Pénal - Peines et droit pénitentiaire
15/11/2019
Une question a été posée à la Garde des Sceaux sur les intentions du Gouvernement en matière de politique pénitentiaire. Une réponse fournie a été apportée …
Un député interpelle la garde des Sceaux sur les points suivants :
  • les personnels pénitentiaires regrettent la disparition des « rotations de sécurité » depuis 2009 permettant le transfert des détenus particulièrement signalés sur de nouveaux établissements ;
  • la nécessité de prendre en compte les préoccupations du personnel pénitentiaire ;
  • améliorer les conditions de détention des personnes incarcérées.
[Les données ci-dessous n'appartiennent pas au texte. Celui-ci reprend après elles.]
/-! ### Clauses -/

/-- Majors and THR functions that every class of 000 to 101 takes (R125). -/
def isAlu (w : Word32) : Bool :=
  let op := (fOp w).toNat; let fn := (fEfn w).toNat
  (1 ≤ op && op ≤ 0x0F) || (op == 0x22 && (fn ≤ 2 || 7 ≤ fn))

/-- Whether a clause class admits the word (R125): class 110 takes every major. An illegal or reserved major, and a reserved THR
function, belongs to no narrower class. -/
def classAdmits (cls : Nat) (w : Word32) : Bool :=
  let op := (fOp w).toNat; let fn := (fEfn w).toNat
  let alu := isAlu w && (op != 0x22 || fn ≤ 12)
  match cls with
  | 0 => alu
  | 1 => alu || (0x10 ≤ op && op ≤ 0x16) || (0x18 ≤ op && op ≤ 0x1B)
  | 2 => alu || op == 0x1C || op == 0x1D
  | 3 => alu || op == 0x1E
  | 4 => alu || op == 0x1F || op == 0x26
  | 5 => alu || op == 0x20 || op == 0x21 || (0x23 ≤ op && op ≤ 0x25) || op == 0x3E || (op == 0x22 && 3 ≤ fn && fn ≤ 6)
  | 6 => true
  | _ => false

/-- Control transfers (R126), and RESAMPLE and RESAMPLE.u, which stand last as well (R263). -/
def mustBeLast (w : Word32) : Bool :=
  let op := (fOp w).toNat; let fn := (fEfn w).toNat
  op == 0x20 || op == 0x21 || (op == 0x22 && fn == 5) || (op == 0x23 && fn ≤ 1)

/-- Words a control transfer or RESAMPLE takes. -/
def lastLen (w : Word32) : Nat := if fOp w == 0x23 && fX w == 1 then 2 else 1

/-- Decode one instruction inside a clause of class `cls` (R384 step 2): class, place, then the word. -/
def decodeIn (cls : Nat) (ws : List Word32) : Decoded :=
  match ws with
  | [] => .error .wordMissing
  | w :: rest =>
    if !classAdmits cls w then .error .outsideClass
    else if mustBeLast w && (rest.length + 1 != lastLen w || !(cls == 5 || cls == 6)) then
      if fOp w == 0x23 && rest.length + 1 < lastLen w then .error .wordMissing else .error .controlNotLast
    else decode (w :: rest)

/-- Header fields (R124). -/
def hSig (h : Word32) : BitVec 2 := h.extractLsb' 30 2
def hCnt (h : Word32) : Nat := (h.extractLsb' 26 4).toNat
def hCls (h : Word32) : Nat := (h.extractLsb' 23 3).toNat
def hWait (h : Word32) : BitVec 8 := h.extractLsb' 15 8
def hMeet (h : Word32) : Bool := h.extractLsb' 14 1 == 1
def hGuard (h : Word32) : BitVec 4 := h.extractLsb' 10 4
def hPri (h : Word32) : Nat := (h.extractLsb' 8 2).toNat

/-- The first header check that fails: DECODE causes 0x01 to 0x06 (R384 step 1, R386). -/
def headerCause (h : Word32) : Option Nat :=
  if hSig h != 2 then some 0x01
  else if hCnt h == 0 then some 0x02
  else if hCls h == 7 then some 0x03
  else if hGuard h == 0xF then some 0x04
  else if 1 < hPri h then some 0x05
  else if h.extractLsb' 0 8 != 0 then some 0x06
  else none

/-- A clause header built from its fields (R124). -/
def mkHeader (cnt : BitVec 4) (cls : BitVec 3) (wait : BitVec 8) (meet : Bool) (guard : BitVec 4) (pri : BitVec 2) : Word32 :=
  (2#2 ++ cnt ++ cls ++ wait ++ boolCode meet ++ guard ++ pri ++ 0#8 : BitVec 32)

/-- The words of a clause body: every instruction with its 1-based word index, or the first cause with its index (R384 step 2).
`fuel` is the number of words. -/
def decodeBody (cls : Nat) : (fuel idx : Nat) → List Word32 → Except (DecodeFault × Nat) (List (Instr × Nat))
  | 0, _, _ => .ok []
  | _ + 1, _, [] => .ok []
  | f + 1, idx, w :: rest =>
    match decodeIn cls (w :: rest) with
    | .error e => .error (e, idx)
    | .ok (i, n) =>
      match decodeBody cls f (idx + n) ((w :: rest).drop n) with
      | .error e => .error e
      | .ok t => .ok ((i, idx) :: t)

/-- Little-endian words of a byte list (R3); bytes short of a word are dropped. -/
def wordsOfBytes : List Byte → List Word32
  | b0 :: b1 :: b2 :: b3 :: t => (b3 ++ b2 ++ b1 ++ b0 : BitVec 32) :: wordsOfBytes t
  | _ => []

/-- Decoding of any bytes (R3, R123). -/
def decodeBytes (bs : List Byte) : Decoded := decode (wordsOfBytes bs)

/-- The instruction the decoder reads from the bits of an opcode-table row: the words above `nbits` are zero. -/
def decodeTableWord (nbits w : Nat) : Option Instr :=
  let v := w % 2 ^ nbits
  match decode [BitVec.ofNat 32 v, BitVec.ofNat 32 (v / 2 ^ 32), BitVec.ofNat 32 (v / 2 ^ 64)] with
  | .ok (i, _) => some i
  | .error _ => none

/-! ### The encoder -/

def encR (op : BitVec 6) (d a b : Reg) (l : BitVec 3) (fn : BitVec 5) : Word32 := (op ++ d ++ a ++ b ++ l ++ fn : BitVec 32)
def encI (op : BitVec 6) (d a : Reg) (fn : BitVec 3) (i : BitVec 11) : Word32 := (op ++ d ++ a ++ fn ++ i : BitVec 32)
def encM (op : BitVec 6) (d b : Reg) (o : BitVec 6) (k : BitVec 3) (l : BitVec 4) (x : BitVec 1) : Word32 :=
  (op ++ d ++ b ++ o ++ k ++ l ++ x : BitVec 32)
def encMx (o : BitVec 26) (sc od fe sub : BitVec 3) : Word32 := (o.extractLsb' 0 20 ++ sc ++ od ++ fe ++ sub : BitVec 32)
def encE (op : BitVec 6) (fn : BitVec 5) (t : BitVec 3) (da db : BitVec 4) (q : BitVec 2) (k : BitVec 3) (l : BitVec 4) (x : BitVec 1) :
    Word32 := (op ++ fn ++ t ++ da ++ db ++ q ++ k ++ l ++ x : BitVec 32)
def encEx (x y z : Reg) (i : BitVec 14) : Word32 := (x ++ y ++ z ++ i : BitVec 32)
def encS (op : BitVec 6) (fn : BitVec 5) (d a : Reg) (i : BitVec 9) : Word32 := (op ++ fn ++ d ++ a ++ i : BitVec 32)
def encB (op : BitVec 6) (c : BitVec 4) (o : BitVec 22) : Word32 := (op ++ c ++ o : BitVec 32)

/-- Major of an integer width (R141). -/
def intMajor : IntW → BitVec 6
  | .d => 1 | .w => 2 | .h => 3 | .b => 4
/-- Major of a floating-point format (R141). -/
def fpMajor : FpW → BitVec 6
  | .s => 8 | .h => 9 | .bf => 10

/-- An M form with its extension word. -/
def encMM (op : BitVec 6) (d b : Reg) (o : BitVec 26) (k : BitVec 3) (l : BitVec 4) (sc od fe sub : BitVec 3) : List Word32 :=
  [encM op d b (o.extractLsb' 20 6) k l 1, encMx o sc od fe sub]
/-- An E form with its extension word. -/
def encEE (op : BitVec 6) (fn : BitVec 5) (t : BitVec 3) (da db : BitVec 4) (q : BitVec 2) (k : BitVec 3) (l : BitVec 4) (x y z : Reg)
    (i : BitVec 14) : List Word32 := [encE op fn t da db q k l 1, encEx x y z i]

def encAtom (sub : BitVec 3) (t : AtomTy) (d b : Reg) (o : BitVec 26) (k : BitVec 3) (l : BitVec 4) (od : Order) (sc : Scope) : List Word32 :=
  encMM 0x18 d b o k l (scopeCode sc) (orderCode od) (atomTyCode t) sub

def z3 (x : BitVec 3) : Reg := (0#3 ++ x : BitVec 6)
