-- ==== Sys2Proof/Machine/State.lean ====
section
/-! DEFINITION. The state of one Q832 package as plain data: every piece of state the spec gives the machine, one structure per part
(INVENTORY.md, State, lists each with its rule and its reset value), and the machine right after reset. -/

namespace Sys2Proof.Machine

/-- Reasons a step stops. -/
inductive Fault where
  /-- Raised by `step` alone, while power is off and no POWER_ON is next (R447 and R454: a package without power does nothing). Safe:
  the hardware does nothing either. -/
  | noPower
  deriving DecidableEq, Repr, Inhabited

/-- Instructions without a meaning. -/
inductive Refusal where
  /-- Raised by a refused arm of `exec` alone: no meaning written. Safe. -/
  | notModelled (mnemonic : String)
  deriving DecidableEq, Repr, Inhabited

/-- A table by number; what it does not list has the table's default. -/
abbrev Tab (α : Type) := List (Nat × α)

/-- Bytes with seals (R75, R412). `cells`: bytes that are not zero, addresses rising; an unlisted byte reads zero (R447 stage 4: memory
is filled with zero granules). `errs`: stored seal XOR sound seal of the granules (by granule number) where that is not zero, rising.
`poison`: granules whose POISON bit is set, rising. -/
structure Memory where
  cells  : List Host.Cell
  errs   : List Host.Cell
  poison : List Nat
  deriving DecidableEq, Repr, Inhabited

/-- Thread status (R37). -/
inductive Status
  | ready | issuing | token | formation | meeting | barrier | signal | fullEmpty | parked | yielded | shelved | exited
  deriving DecidableEq, Repr, Inhabited

/-- What an atomic does (R221). -/
inductive AtomOp | add | addf | min | max | and | or | xor | xch | cas
  deriving DecidableEq, Repr, Inhabited

/-- Signal writes (R232). -/
inductive SigOp | dec | inc | set
  deriving DecidableEq, Repr, Inhabited

/-- One lane's access of majors 0x10 to 0x1A, or a transfer that waits for its target (R395). -/
inductive AccOp
  | ld (n : Nat) (sx g : Bool)
  | st (n : Nat) (ord g : Bool)
  | ldf (bf : Bool)
  | lds (n : Nat) (q : FeL)
  | sts (n : Nat) (sf : Bool)
  | ldws (n : Nat)
  | atom (o : AtomOp) (t : AtomTy) (od : Order) (sc : Scope)
  | acq (sc : Scope)
  | rel (sc : Scope)
  | rbind
  | runbind
  | sig (o : SigOp) (od : Order) (sc : Scope)
  | sigwait (od : Order) (sc : Scope)
  | sigarm (od : Order) (sc : Scope)
  | jump (target : Va) (depth : Nat)
  | fence (o : FenceO) (sc : Scope)
  | reissue
  deriving DecidableEq, Repr, Inhabited

/-- One lane's access with its operands: effective address (R207), vd and v(vd + 1), destination, token, lookahead. -/
structure Acc where
  op : AccOp
  ea : Word
  x  : Word
  y  : Word
  d  : Reg
  k  : Nat
  l  : Nat
  deriving DecidableEq, Repr, Inhabited

/-- Which barrier (R44, R234). -/
inductive BarKind | block | gang | grid
  deriving DecidableEq, Repr, Inhabited

/-- What a thread brings to a RESAMPLE (R275): destination, token (7 none), weight, target, supplied draw, clause header and index. -/
structure Sample where
  d   : Reg
  k   : Nat
  w   : Nat
  n   : Nat
  u   : Option Nat
  hdr : Va
  idx : Nat
  deriving DecidableEq, Repr, Inhabited

/-- One thread (R34, R35, R37). -/
structure Thread where
  tid       : Nat
  pc        : Va
  regs      : List Word
  preds     : BitVec 7
  toks      : List Nat
  stores    : Nat
  meet      : List Va
  callDepth : Nat
  tstat     : BitVec 6
  status    : Status
  priv      : Bool
  ageMark   : Nat
  readySince : Nat
  starving  : Bool
  flushes   : Nat
  segment   : Nat
  order     : Nat
  lid       : Word
  parent    : Word
  met       : Bool
  goto      : Option Va
  /-- TRAP n of the running clause: n, clause header, index (R372). -/
  trapAfter : Option (Nat × Va × Nat)
  /-- An MFENCE of the troop holds its matrix instructions while the store count is not zero (R258). -/
  mfence    : Bool
  /-- Its arrival at a RESAMPLE (R275). -/
  sample    : Option Sample
  yieldAfter : Bool
  until_    : Nat
  bar       : Option (BarKind × Nat × Nat)
  bara      : List (Nat × Nat)
  parked    : List (Nat × Acc)
  kept      : Status
  deriving DecidableEq, Repr, Inhabited

/-- A member of an issue group (R39). -/
structure Member where
  tid    : Nat
  lane   : Nat
  active : Bool
  deriving DecidableEq, Repr, Inhabited

/-- A lookahead window (R138): the outstanding result and how many more instructions may issue before it. -/
structure Window where
  id   : Nat
  left : Nat
  deriving DecidableEq, Repr, Inhabited

/-- An issue group executing a clause (R38 to R40), with the clause it fetched. `idx` counts words from 1 (R373). `parked`: a parked
sub-group of R404 or a parked home group of R405; `held`: the wait-table tokens a parked home group waits for. -/
structure Group where
  gid     : Nat
  part    : Nat
  home    : Bool
  hdr     : Va
  header  : Word32
  words   : List Word32
  idx     : Nat
  members : List Member
  stamp   : Nat
  stampTid : Nat
  windows : List Window
  parked  : Bool
  held    : List Nat
  deriving DecidableEq, Repr, Inhabited

/-- An extent entry (R64). -/
structure Extent where
  vabase : Nat
  pages  : Nat
  frame  : Nat
  pkg    : Nat
  fmt    : Nat
  geom   : Nat
  cbslot : Nat
  w      : Bool
  v      : Bool
  u      : Bool
  deriving DecidableEq, Repr, Inhabited

/-- A binding (R109, R230): the thread that made it; whether it has taken effect for the whole block; the block barriers, as (instance,
generation), whose completion gives it that effect; the threads for which a RUNBIND has removed it, and the barriers that remove it for
the others. -/
structure Bind where
  base : Nat
  len  : Nat
  obj  : Nat
  tid  : Nat
  all  : Bool
  via  : List (Nat × Nat)
  off  : List Nat
  offVia : List (Nat × Nat)
  deriving DecidableEq, Repr, Inhabited

/-- An accumulator tile (R88 to R91, R248, R256): elements that are not finite zero by position 64·row + column, each (integer I,
special state SP); anchor; overflow, drain overflow, drain saturation and anchor mismatch flags; progress; operations outstanding. -/
structure Tile where
  elems  : List (Nat × Int × Nat)
  anchor : Int
  aov    : Bool
  dof    : Bool
  dsat   : Bool
  mism   : Bool
  prog   : Nat
  deriving DecidableEq, Repr, Inhabited

/-- A resident or shelved block (R46, R47). -/
structure Block where
  grid    : Nat
  bidx    : Nat
  cx      : Nat
  cy      : Nat
  cz      : Nat
  gang    : Nat
  grank   : Nat
  gsize   : Nat
  core    : Nat
  slots   : List Nat
  threads : List Thread
  scratch : Memory
  full    : List Nat
  consts  : List Word
  lps     : List (List (BitVec 6))
  descs   : List (Option (List Word))
  tiles   : List Tile
  binds   : List Bind
  extents : List Extent
  groups  : List Group
  /-- 0 resident, 1 halted, 2 saved on the shelf, 3 saved in the carve-out, 4 cancelled with issued work under way. -/
  place   : Nat
  /-- The core whose frame addresses, with `slots`, its threads' frames are at (R374). -/
  frames  : Nat
  deriving DecidableEq, Repr, Inhabited

/-- A role (R47): troops, registers, private bytes. -/
structure Role where
  troops : Nat
  regs   : Nat
  priv   : Nat
  deriving DecidableEq, Repr, Inhabited

/-- The fields of a launch record (R298). -/
structure Launch where
  entry  : Word
  gx     : Nat
  gy     : Nat
  gz     : Nat
  sx     : Nat
  sy     : Nat
  sz     : Nat
  roles  : List Role
  scratch : Nat
  acc    : Nat
  desc   : Nat
  pgang  : Nat
  fgang  : Nat
  flags  : Nat
  cbmask : Nat
  nwait  : Nat
  nrange : Nat
  creq   : Nat
  foot   : Nat
  job    : Nat
  popcap : Nat
  compl  : Nat
  priv   : Nat
  seed   : Word
  collbind : Nat
  waits  : List Nat
  consts : List Word
  ranges : List (Nat × Bool × Nat)
  deriving DecidableEq, Repr, Inhabited
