/-- One submission read, checked and entered (R283, R297, R299, R393). -/
def submit (s : State) (x : Sub) : State × SubRes :=
  let bad (e : ReadErr) : SubRes :=
    if e.code == 0 then .ask e.va e.detail.toNat else if rungOf e.code == 1 then .parked e else .failed e
  match x.kind with
  | 0 => match launchAt s x.va x.job x.user with
    | (s, .error e) => (s, bad e)
    | (s, .ok none) => (invalidRec s x, .status 1)
    | (s, .ok (some l)) => match enqueue s [subOf x x.unit x.va l] with
      | none => (s, .status 2)
      | some s => (s, .status 0)
  | 2 => match graphAt s x.va x.job x.user with
    | (s, .error e) => (s, bad e)
    | (s, .ok none) => (invalidRec s x, .status 1)
    | (s, .ok (some (c, ls))) =>
      match enqueue s (ls.map fun l => subOf x s.nextId l.1 l.2) with
      | none => (s, .status 2)
      | some s =>
        ({ s with
          nextId := s.nextId + 1
          units := s.units ++ [{ id := s.nextId, level := 1, parent := 0, job := x.job, user := x.user, counter := c,
                                 left := ls.length, done := [], decided := false }] }, .status 0)
  | _ =>
    if x.va % 64 != 0 || x.va ≥ 2 ^ 57 then (invalidRec s x, .status 1)
    else match readAs s 0 x.job x.va x.user 0x0504 64 with
      | (s, .error e) => (s, bad e)
      | (s, .ok bs) => match listRecord bs with
        | none => (invalidRec s x, .status 1)
        | some (lv, n, c) => match vasAt s lv n x.job x.user with
          | (s, .error e) => (s, bad e)
          | (s, .ok vs) => match graphsAt s x.job x.user vs with
            | (s, .error e) => (s, bad e)
            | (s, .ok none) => (invalidRec s x, .status 1)
            | (s, .ok (some gs)) =>
              let ph := s.nextId
              let subs := gs.zipIdx.flatMap fun g => g.1.2.map fun l => subOf x (ph + 1 + g.2) l.1 l.2
              match enqueue s subs with
              | none => (s, .status 2)
              | some s =>
                let top := ((s.units.find? fun u => u.level == 3 && u.job == x.job).map fun u => u.id).getD 0
                ({ s with
                  nextId := ph + 1 + gs.length
                  units := (s.units.map fun (u : WUnit) => if u.level == 3 && u.id == top then { u with left := u.left + 1 } else u)
                    ++ [{ id := ph, level := 2, parent := top, job := x.job, user := x.user, counter := c, left := gs.length
                          done := [], decided := false }]
                    ++ gs.zipIdx.map fun g => { id := ph + 1 + g.2, level := 1, parent := ph, job := x.job, user := x.user,
                                                counter := g.1.1, left := g.1.2.length, done := [], decided := false } }, .status 0)

/-- A READ of the 128-byte line of a VA sent for the dispatcher, once. -/
def dispAsk (s : State) (job : Nat) (user : Bool) (va pkg : Nat) : State :=
  let lva := va / 128 * 128
  if pkg == s.pkg || s.engAsks.any (fun a => a.op == dispOp && a.va == lva) then s
  else
    let (s, p) := sendPacket s { blankPacket with
      typ := 3, dst := pkg, base := BitVec.ofNat 64 lva, job := job, user := user, tspec := tspecOf [(0, 4, 16)] }
    { s with engAsks := s.engAsks ++ [{ dst := pkg, seq := p.seq, op := dispOp, va := lva, n := 16, recVa := va }] }

/-- Token of a submission that waits for bytes of another package. -/
def askTok : Nat := 2 ^ 34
En ce sens, il souhaite connaître les intentions du Gouvernement sur ce point mais aussi les orientations à venir dans la réforme pénitentiaire annoncée par la garde des Sceaux.
 
En réponse, cette dernière précise que « le ministère de la Justice accorde d'importants moyens à la sécurisation des établissements pénitentiaires » en accompagnant son propos par le chiffre de 58,1 millions inscrits au titre du PLF 2020 pour « poursuivre le déploiement des systèmes de brouillage des communications illicites, de lutte contre les drones malveillants et de vidéo-surveillance ». Ce budget représente une hausse de 16 % par rapport à l’année dernière (v.Budget de la justice : l’effort d’investissement concentré sur le pénal, Actualités du droit, 30 sept. 2019).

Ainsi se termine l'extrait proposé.